Assignment
This exercise calls for the records to be repeated in full, exactly as written.

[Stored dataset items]
---*---
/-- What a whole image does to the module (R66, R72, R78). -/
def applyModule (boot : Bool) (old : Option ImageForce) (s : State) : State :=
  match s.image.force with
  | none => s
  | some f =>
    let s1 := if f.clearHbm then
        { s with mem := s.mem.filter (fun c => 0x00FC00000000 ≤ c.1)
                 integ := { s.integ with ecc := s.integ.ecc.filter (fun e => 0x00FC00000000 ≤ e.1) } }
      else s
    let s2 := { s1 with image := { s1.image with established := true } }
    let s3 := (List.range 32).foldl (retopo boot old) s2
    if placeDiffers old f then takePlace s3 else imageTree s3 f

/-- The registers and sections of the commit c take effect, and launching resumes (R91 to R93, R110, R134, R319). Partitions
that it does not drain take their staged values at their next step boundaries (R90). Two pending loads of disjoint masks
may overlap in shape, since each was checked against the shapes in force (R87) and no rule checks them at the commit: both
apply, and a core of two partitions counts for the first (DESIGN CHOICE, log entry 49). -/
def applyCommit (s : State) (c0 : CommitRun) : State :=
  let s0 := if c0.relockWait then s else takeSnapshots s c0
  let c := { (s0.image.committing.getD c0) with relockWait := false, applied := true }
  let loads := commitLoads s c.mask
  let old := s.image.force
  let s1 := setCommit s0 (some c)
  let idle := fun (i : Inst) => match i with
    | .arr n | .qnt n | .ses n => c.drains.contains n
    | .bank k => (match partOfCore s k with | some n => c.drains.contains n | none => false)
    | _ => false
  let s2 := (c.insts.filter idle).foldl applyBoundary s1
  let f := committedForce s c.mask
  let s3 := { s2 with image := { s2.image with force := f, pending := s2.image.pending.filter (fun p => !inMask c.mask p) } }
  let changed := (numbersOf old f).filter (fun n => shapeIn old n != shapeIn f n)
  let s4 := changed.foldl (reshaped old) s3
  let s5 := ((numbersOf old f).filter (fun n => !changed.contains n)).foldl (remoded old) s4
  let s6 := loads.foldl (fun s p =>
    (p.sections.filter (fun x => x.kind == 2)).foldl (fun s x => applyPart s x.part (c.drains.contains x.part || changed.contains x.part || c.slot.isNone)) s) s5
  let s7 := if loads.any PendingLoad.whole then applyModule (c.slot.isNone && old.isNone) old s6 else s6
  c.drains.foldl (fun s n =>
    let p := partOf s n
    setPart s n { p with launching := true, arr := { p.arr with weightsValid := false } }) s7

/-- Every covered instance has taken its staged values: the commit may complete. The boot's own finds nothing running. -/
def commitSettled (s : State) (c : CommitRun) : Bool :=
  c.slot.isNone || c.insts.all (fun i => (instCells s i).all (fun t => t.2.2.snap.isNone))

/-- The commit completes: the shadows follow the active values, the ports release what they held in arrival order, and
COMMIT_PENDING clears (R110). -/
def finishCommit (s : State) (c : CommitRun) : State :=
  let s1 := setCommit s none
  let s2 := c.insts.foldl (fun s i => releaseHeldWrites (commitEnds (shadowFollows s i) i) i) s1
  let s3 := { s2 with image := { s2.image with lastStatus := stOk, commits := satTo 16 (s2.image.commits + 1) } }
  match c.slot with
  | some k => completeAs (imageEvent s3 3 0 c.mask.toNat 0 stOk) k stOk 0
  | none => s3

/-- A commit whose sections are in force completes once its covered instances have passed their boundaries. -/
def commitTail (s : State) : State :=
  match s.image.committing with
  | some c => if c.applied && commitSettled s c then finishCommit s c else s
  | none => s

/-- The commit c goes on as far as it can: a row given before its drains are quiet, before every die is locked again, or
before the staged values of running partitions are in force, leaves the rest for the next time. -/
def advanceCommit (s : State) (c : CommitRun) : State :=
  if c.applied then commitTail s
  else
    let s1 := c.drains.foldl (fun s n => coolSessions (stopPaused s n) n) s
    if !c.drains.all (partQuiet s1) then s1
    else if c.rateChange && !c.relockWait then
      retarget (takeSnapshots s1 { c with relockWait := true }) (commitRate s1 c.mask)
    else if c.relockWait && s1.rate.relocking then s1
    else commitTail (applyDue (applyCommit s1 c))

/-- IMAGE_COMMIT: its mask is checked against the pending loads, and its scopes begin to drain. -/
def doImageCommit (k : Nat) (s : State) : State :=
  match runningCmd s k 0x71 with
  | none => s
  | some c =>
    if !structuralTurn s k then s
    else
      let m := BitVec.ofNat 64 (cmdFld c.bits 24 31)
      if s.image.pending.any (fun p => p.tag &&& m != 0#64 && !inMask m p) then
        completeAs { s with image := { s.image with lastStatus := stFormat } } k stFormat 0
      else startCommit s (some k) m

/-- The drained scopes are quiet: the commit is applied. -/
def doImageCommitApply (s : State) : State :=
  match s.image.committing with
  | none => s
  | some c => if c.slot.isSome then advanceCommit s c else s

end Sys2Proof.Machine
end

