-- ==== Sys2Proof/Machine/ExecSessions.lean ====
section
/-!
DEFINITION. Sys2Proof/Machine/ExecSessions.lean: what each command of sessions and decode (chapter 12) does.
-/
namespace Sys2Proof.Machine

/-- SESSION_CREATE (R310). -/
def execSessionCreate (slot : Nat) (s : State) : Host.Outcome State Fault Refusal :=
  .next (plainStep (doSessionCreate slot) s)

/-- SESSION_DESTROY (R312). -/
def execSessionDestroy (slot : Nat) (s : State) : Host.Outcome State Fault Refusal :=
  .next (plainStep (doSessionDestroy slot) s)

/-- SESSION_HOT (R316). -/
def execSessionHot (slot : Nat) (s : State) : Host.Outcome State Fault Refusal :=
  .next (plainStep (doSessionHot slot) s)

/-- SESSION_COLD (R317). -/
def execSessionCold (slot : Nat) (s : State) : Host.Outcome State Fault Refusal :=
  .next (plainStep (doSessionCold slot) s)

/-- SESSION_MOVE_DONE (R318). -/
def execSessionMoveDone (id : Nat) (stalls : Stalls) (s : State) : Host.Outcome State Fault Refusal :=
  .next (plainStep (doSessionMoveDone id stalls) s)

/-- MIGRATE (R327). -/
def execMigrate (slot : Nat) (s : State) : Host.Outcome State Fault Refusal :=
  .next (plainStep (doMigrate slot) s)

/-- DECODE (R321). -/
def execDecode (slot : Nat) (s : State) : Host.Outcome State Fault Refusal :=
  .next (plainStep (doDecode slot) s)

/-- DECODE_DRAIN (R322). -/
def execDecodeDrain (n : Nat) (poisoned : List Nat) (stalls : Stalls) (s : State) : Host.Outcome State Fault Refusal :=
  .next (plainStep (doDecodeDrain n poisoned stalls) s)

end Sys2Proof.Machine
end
---*---
Finished exercise
/-- What a whole image does to the module (R66, R72, R78). -/
def applyModule (boot : Bool) (old : Option ImageForce) (s : State) : State :=
  match s.image.force with
  | none => s
  | some f =>
    let s1 := if f.clearHbm then
        { s with mem := s.mem.filter (fun c => 0x00FC00000000 ≤ c.1)
                 integ := { s.integ with ecc := s.integ.ecc.filter (fun e => 0x00FC00000000 ≤ e.1) } }
      else s
    let s2 := { s1 with image := { s1.image with established := true } }
    let s3 := (List.range 32).foldl (retopo boot old) s2
    if placeDiffers old f then takePlace s3 else imageTree s3 f

/-- The registers and sections of the commit c take effect, and launching resumes (R91 to R93, R110, R134, R319). Partitions
that it does not drain take their staged values at their next step boundaries (R90). Two pending loads of disjoint masks
may overlap in shape, since each was checked against the shapes in force (R87) and no rule checks them at the commit: both
apply, and a core of two partitions counts for the first (DESIGN CHOICE, log entry 49). -/
def applyCommit (s : State) (c0 : CommitRun) : State :=
  let s0 := if c0.relockWait then s else takeSnapshots s c0
  let c := { (s0.image.committing.getD c0) with relockWait := false, applied := true }
  let loads := commitLoads s c.mask
  let old := s.image.force
  let s1 := setCommit s0 (some c)
  let idle := fun (i : Inst) => match i with
    | .arr n | .qnt n | .ses n => c.drains.contains n
    | .bank k => (match partOfCore s k with | some n => c.drains.contains n | none => false)
    | _ => false
  let s2 := (c.insts.filter idle).foldl applyBoundary s1
  let f := committedForce s c.mask
  let s3 := { s2 with image := { s2.image with force := f, pending := s2.image.pending.filter (fun p => !inMask c.mask p) } }
  let changed := (numbersOf old f).filter (fun n => shapeIn old n != shapeIn f n)
  let s4 := changed.foldl (reshaped old) s3
  let s5 := ((numbersOf old f).filter (fun n => !changed.contains n)).foldl (remoded old) s4
  let s6 := loads.foldl (fun s p =>
    (p.sections.filter (fun x => x.kind == 2)).foldl (fun s x => applyPart s x.part (c.drains.contains x.part || changed.contains x.part || c.slot.isNone)) s) s5
  let s7 := if loads.any PendingLoad.whole then applyModule (c.slot.isNone && old.isNone) old s6 else s6
  c.drains.foldl (fun s n =>
    let p := partOf s n
    setPart s n { p with launching := true, arr := { p.arr with weightsValid := false } }) s7

/-- Every covered instance has taken its staged values: the commit may complete. The boot's own finds nothing running. -/
def commitSettled (s : State) (c : CommitRun) : Bool :=
  c.slot.isNone || c.insts.all (fun i => (instCells s i).all (fun t => t.2.2.snap.isNone))

/-- The commit completes: the shadows follow the active values, the ports release what they held in arrival order, and
COMMIT_PENDING clears (R110). -/
def finishCommit (s : State) (c : CommitRun) : State :=
  let s1 := setCommit s none
  let s2 := c.insts.foldl (fun s i => releaseHeldWrites (commitEnds (shadowFollows s i) i) i) s1
  let s3 := { s2 with image := { s2.image with lastStatus := stOk, commits := satTo 16 (s2.image.commits + 1) } }
  match c.slot with
  | some k => completeAs (imageEvent s3 3 0 c.mask.toNat 0 stOk) k stOk 0
  | none => s3

/-- A commit whose sections are in force completes once its covered instances have passed their boundaries. -/
def commitTail (s : State) : State :=
  match s.image.committing with
  | some c => if c.applied && commitSettled s c then finishCommit s c else s
  | none => s

/-- The commit c goes on as far as it can: a row given before its drains are quiet, before every die is locked again, or
before the staged values of running partitions are in force, leaves the rest for the next time. -/
def advanceCommit (s : State) (c : CommitRun) : State :=
  if c.applied then commitTail s
  else
    let s1 := c.drains.foldl (fun s n => coolSessions (stopPaused s n) n) s
    if !c.drains.all (partQuiet s1) then s1
    else if c.rateChange && !c.relockWait then
      retarget (takeSnapshots s1 { c with relockWait := true }) (commitRate s1 c.mask)
    else if c.relockWait && s1.rate.relocking then s1
    else commitTail (applyDue (applyCommit s1 c))

/-- IMAGE_COMMIT: its mask is checked against the pending loads, and its scopes begin to drain. -/
def doImageCommit (k : Nat) (s : State) : State :=
  match runningCmd s k 0x71 with
  | none => s
  | some c =>
    if !structuralTurn s k then s
    else
      let m := BitVec.ofNat 64 (cmdFld c.bits 24 31)
      if s.image.pending.any (fun p => p.tag &&& m != 0#64 && !inMask m p) then
        completeAs { s with image := { s.image with lastStatus := stFormat } } k stFormat 0
      else startCommit s (some k) m

/-- The drained scopes are quiet: the commit is applied. -/
def doImageCommitApply (s : State) : State :=
  match s.image.committing with
  | none => s
  | some c => if c.slot.isSome then advanceCommit s c else s

end Sys2Proof.Machine
end

-- ==== Sys2Proof/Machine/ExecSessions.lean ====
section
/-!
DEFINITION. Sys2Proof/Machine/ExecSessions.lean: what each command of sessions and decode (chapter 12) does.
-/
namespace Sys2Proof.Machine

/-- SESSION_CREATE (R310). -/
def execSessionCreate (slot : Nat) (s : State) : Host.Outcome State Fault Refusal :=
  .next (plainStep (doSessionCreate slot) s)

/-- SESSION_DESTROY (R312). -/
def execSessionDestroy (slot : Nat) (s : State) : Host.Outcome State Fault Refusal :=
  .next (plainStep (doSessionDestroy slot) s)

/-- SESSION_HOT (R316). -/
def execSessionHot (slot : Nat) (s : State) : Host.Outcome State Fault Refusal :=
  .next (plainStep (doSessionHot slot) s)

/-- SESSION_COLD (R317). -/
def execSessionCold (slot : Nat) (s : State) : Host.Outcome State Fault Refusal :=
  .next (plainStep (doSessionCold slot) s)

/-- SESSION_MOVE_DONE (R318). -/
def execSessionMoveDone (id : Nat) (stalls : Stalls) (s : State) : Host.Outcome State Fault Refusal :=
  .next (plainStep (doSessionMoveDone id stalls) s)

/-- MIGRATE (R327). -/
def execMigrate (slot : Nat) (s : State) : Host.Outcome State Fault Refusal :=
  .next (plainStep (doMigrate slot) s)

/-- DECODE (R321). -/
def execDecode (slot : Nat) (s : State) : Host.Outcome State Fault Refusal :=
  .next (plainStep (doDecode slot) s)

/-- DECODE_DRAIN (R322). -/
def execDecodeDrain (n : Nat) (poisoned : List Nat) (stalls : Stalls) (s : State) : Host.Outcome State Fault Refusal :=
  .next (plainStep (doDecodeDrain n poisoned stalls) s)

end Sys2Proof.Machine
end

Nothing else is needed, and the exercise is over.